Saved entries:
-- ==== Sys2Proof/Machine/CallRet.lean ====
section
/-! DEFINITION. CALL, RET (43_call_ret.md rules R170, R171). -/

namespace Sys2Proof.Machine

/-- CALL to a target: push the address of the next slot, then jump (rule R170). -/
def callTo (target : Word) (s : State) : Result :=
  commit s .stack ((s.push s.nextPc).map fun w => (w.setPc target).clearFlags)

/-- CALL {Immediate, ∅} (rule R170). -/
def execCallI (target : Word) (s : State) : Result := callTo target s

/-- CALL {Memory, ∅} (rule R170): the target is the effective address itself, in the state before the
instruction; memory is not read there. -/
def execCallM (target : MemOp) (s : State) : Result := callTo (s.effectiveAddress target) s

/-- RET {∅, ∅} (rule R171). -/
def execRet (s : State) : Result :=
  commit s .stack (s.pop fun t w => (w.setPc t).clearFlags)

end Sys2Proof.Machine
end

WHAT YOU WILL DO: State the number of lines in the entries above that contain the word "commit", and nothing more.

SOLVED EXERCISE: 2